BTW, lots of work, going back to maybe Goodwin (1951), explores the possibilities of multiple equilibria, complex dynamics emerging in standard macroeconomic models with simple non-linear tweaks.
ReplyDeleteGoodwin, I expect, is disappeared from orthodox economics. But not all of this work is from heterodox economists. For example, John Geanakoplos, at Yale and the Cowles Commission, has written about complex dynamics in Overlapping Generations Models. You can read about some complex dynamic macroeconomic models in the Journal of Economic Behavior and Organization.
I don't know how threatening this work is to orthodox macroeconomists, but my impression is that it is mostly ignored by many groups of macroeconomists.
Noah: "Who's right? It's hard to know, and this really illustrates the main difficulty in doing macroeconomics: lack of a good "counterfactual." History only happens once; it's just damn hard to tell how things would have changed if people had made different decisions, just by looking at what ended up actually happening."
ReplyDelete"This is why, in my opinion, the only way to build really believable and reliable models is to use microfoundations (or, if the macroeconomy is big enough to display emergent properties, to use agent-based modeling). Without those techniques, macro is doomed to be a lot more like history than science. "
Please note that the objections in the first paragraph apply to the second paragraph, as well.
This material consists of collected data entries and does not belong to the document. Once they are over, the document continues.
-- ==== Sys2Proof/Config.lean ====
section
/-! DEFINITION. What an implementation fixes (`00_scope.md` rule R9) and the free values: constants
without a body, for the values the spec leaves unspecified. -/

namespace Sys2Proof

/-- The two command interfaces of CORE (rule R35): P, the producer's, and C, the consumer's. -/
inductive Port where
  | P
  | C
  deriving DecidableEq, Repr, Inhabited

/-- The other port. -/
def Port.peer : Port → Port
  | .P => .C
  | .C => .P

/-- The arithmetic variant of the FFT engine (rules R246, R247). -/
inductive ArithVariant where
  | portable
  | simd
  deriving DecidableEq, Repr

/-- The parameters of rule R9 that are not the same in every CORE. They are fixed for one machine; `State.cfg`
holds them and no step changes them, so that a statement about every state holds for every choice (log 1). -/
structure Config where
  /-- `SHARED_MEM_BASE`, OPEN. -/
  sharedBase : Word
  /-- `CORE_BASE`, OPEN. -/
  coreBase : Word
  /-- `B`, the bytes of one buffer. -/
  bufSize : Word
  /-- `CB_SIZE`, the bytes of the Control Block region. -/
  cbSize : Word
  /-- `CFG_TIMEOUT_MS`. -/
  timeoutMs : Word
  /-- `ARITH_VARIANT`, OPEN. -/
  variant : ArithVariant
  /-- `TIME_P0`, OPEN. -/
  timeP0 : DWord
  /-- `TIME_C0`, OPEN. -/
  timeC0 : DWord
  deriving DecidableEq, Repr

/-- The values rule R9 fixes or defaults to; for the OPEN ones, DESIGN CHOICE (log 1, log 2; unsafe: only a
statement about `State.reset` itself may rest on them, and none of ours does). -/
def Config.default : Config where
  sharedBase := 0x20010000
  coreBase := 0x50000000
  bufSize := 65536
  cbSize := 32768
  timeoutMs := 1000
  variant := .portable
  timeP0 := 0
  timeC0 := 0

/-- `NUM_INST` (rule R9). -/
def Config.numInst : Nat := 4

/-- `MAX_N` (rule R9). -/
def Config.maxN : Nat := 8192

/-- `RFFT_SIZES` (rule R9). -/
def Config.rfftSizes : List Nat := [4096, 8192]

/-- `CFFT_SIZES` (rule R9). -/
def Config.cfftSizes : List Nat := [16, 32, 64, 128, 256, 512, 1024, 2048, 4096]

/-- `CB_BASE = SHARED_MEM_BASE + 2*B` (rule R10), as an unbounded integer. -/
def Config.cbBase (c : Config) : Nat := c.sharedBase.toNat + 2 * c.bufSize.toNat

/-- The end of the shared window (rule R10). -/
def Config.windowEnd (c : Config) : Nat := c.cbBase + c.cbSize.toNat

/-- The bytes of the register window (rule R35). -/
def Config.registerWindowSize : Nat := 0x300

/-- The constraints of rule R9 on the parameters (`B` a non-zero multiple of 64, `CB_SIZE` at least 256), that both
windows lie in the 32-bit address space of rule R81, and that they do not overlap (PRESUMED, log 21; safe: no
operation reads this predicate, only statements take it as a premise). -/
def Config.wf (c : Config) : Bool :=
  decide (c.bufSize.toNat ≠ 0) && decide (c.bufSize.toNat % 64 = 0) && decide (256 ≤ c.cbSize.toNat)
    && decide (c.windowEnd ≤ 2 ^ 32) && decide (c.coreBase.toNat + Config.registerWindowSize ≤ 2 ^ 32)
    && decide (c.windowEnd ≤ c.coreBase.toNat ∨ c.coreBase.toNat + Config.registerWindowSize ≤ c.sharedBase.toNat)

/-- FREE VALUE (rule R97; log 11): the byte that a racing read of address `a` in step `t` returns. -/
opaque Config.freeRead (t a : Nat) : Byte

/-- FREE VALUE (rules R97, R370; log 11, log 13): the byte left at address `a` by a race, or by an FFT command that
reset abandons, in step `t`. -/
opaque Config.freeStored (t a : Nat) : Byte

/-- FREE VALUE (log 11, log 14): a result word that a race in step `t` leaves open, and what a register load returns
while reset is asserted. -/
opaque Config.freeWord (t : Nat) : Word

/-- FREE VALUE (rules R8, R44; log 6): which port's command processor steps when both may. -/
opaque Config.freePort (t : Nat) : Port

/-- FREE VALUE (rule R51; log 4): halfword `k` of the working buffer WB after the step `t` that last left it. -/
opaque Config.freeWB (t k : Nat) : Half

/-- FREE VALUE (rule R51; log 4): halfword `k` of the output buffer OB after the step `t` that last left it. -/
opaque Config.freeOB (t k : Nat) : Half

end Sys2Proof
end

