-- ==== Sys2Proof/WellFormed.lean ====
section
/-! DEFINITION. Which terms of `Instr` are commands: an IMM16 operand fits its field (`30_encoding.md` rules R120,
R121). Value checks of the operands are the commands' own (rule R128). -/

namespace Sys2Proof

/-- The number fits the field IMM16. -/
def fitsImm16 (v : Nat) : Bool := decide (v < 2 ^ 16)

/-- Every IMM16 operand fits its field; the other commands have no operand in the word that could fail to. -/
def Instr.wellFormed : Instr → Bool
  | .nop => true
  | .bmInit => true
  | .bmAcqw => true
  | .bmCommit => true
  | .bmAcqr => true
  | .bmRelease => true
  | .bmState => true
  | .bmStats selector => fitsImm16 selector
  | .ntNotifyC => true
  | .ntNotifyP => true
  | .atLoad => true
  | .atCas => true
  | .atFadd => true
  | .fence => true
  | .fftRinit slot => fitsImm16 slot
  | .fftRfft slot => fitsImm16 slot
  | .fftCfft _ _ => true
  | .fftBitrev => true
  | .fftTopbins k => fitsImm16 k

end Sys2Proof
end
You're skipping over the problem of coming up with good parameters for your agents.
Noah: Enjoying your blog. Some props, from an earlier post:
ReplyDeletehttp://www.scpr.org/blogs/economy/2012/03/05/4949/economists-are-special-breed-nerd/
Why not look very very closely at the state level to see this in action?
ReplyDeleteI would tend to laugh at Taylor, because if you pick an obvious state, such as Arizona, that is fairly small, suffered a huge decline in revenues, had measurable stimulus that specifically backfilled lost revenue, and faced a very hard borrowing and revenue constraint set due to politics. In this state, one sees the immediate effects of stimulus through cancelled layoffs, with those earning continuing to circulate through the local economy.
So, why don't you start here in a small state of 6 million people with a full microfoundation set of data available and see if really happened the way Taylor postulates.
Hint: Using my macro spidey sense, let us talk about failures in an epic sense:
The first is that the tax rebates in the ARRA failed to increase household consumption. This doesn't seem like an incredibly controversial argument, since A) there exist decent ways to forecast what consumption would have been in the absence of the ARRA, and B) Keynesian theories predict that transfer payments make for much worse stimulus than government expenditure.
Uh, the research has been done, thanks to the first Bush tax money mailout- high end households saved the money, low end spent it. Um, so now that we have established that a significant population of households are not ration enough to practice Ricardean Equivalence over a one year period, can we tell Taylor he is wrong?
I could go on and on, but that rational expectations Chicago model just refuses to quit telling people the earth is perfectly spherical, when it is actually oblate.
Now, coming from highly mathematical models of physics, you think you can model a cultural agglomeration function with a few handy dandy tools?
Your hopes that microfoundations can prevail on an aggregate level are nearly risible, when we can't even do an adequate job of predicting unemployment rates.
If you want true microfoundations, first adequately model micro, which still thinks in terms of the rational expectations model.
After you leave that behind, you might have a chance to succeed.
At the first mention of twice differentiable, or separating hyperplanes, you might as well begin discussing your Erdos number, it has more relevance.
Amazing blog site. Part econ theory, part political commentary, part entertainment. Keep up the good work Noah.
ReplyDeleteSurprise!! John Taylor found what he was looking for; proof that Obama policies don't work.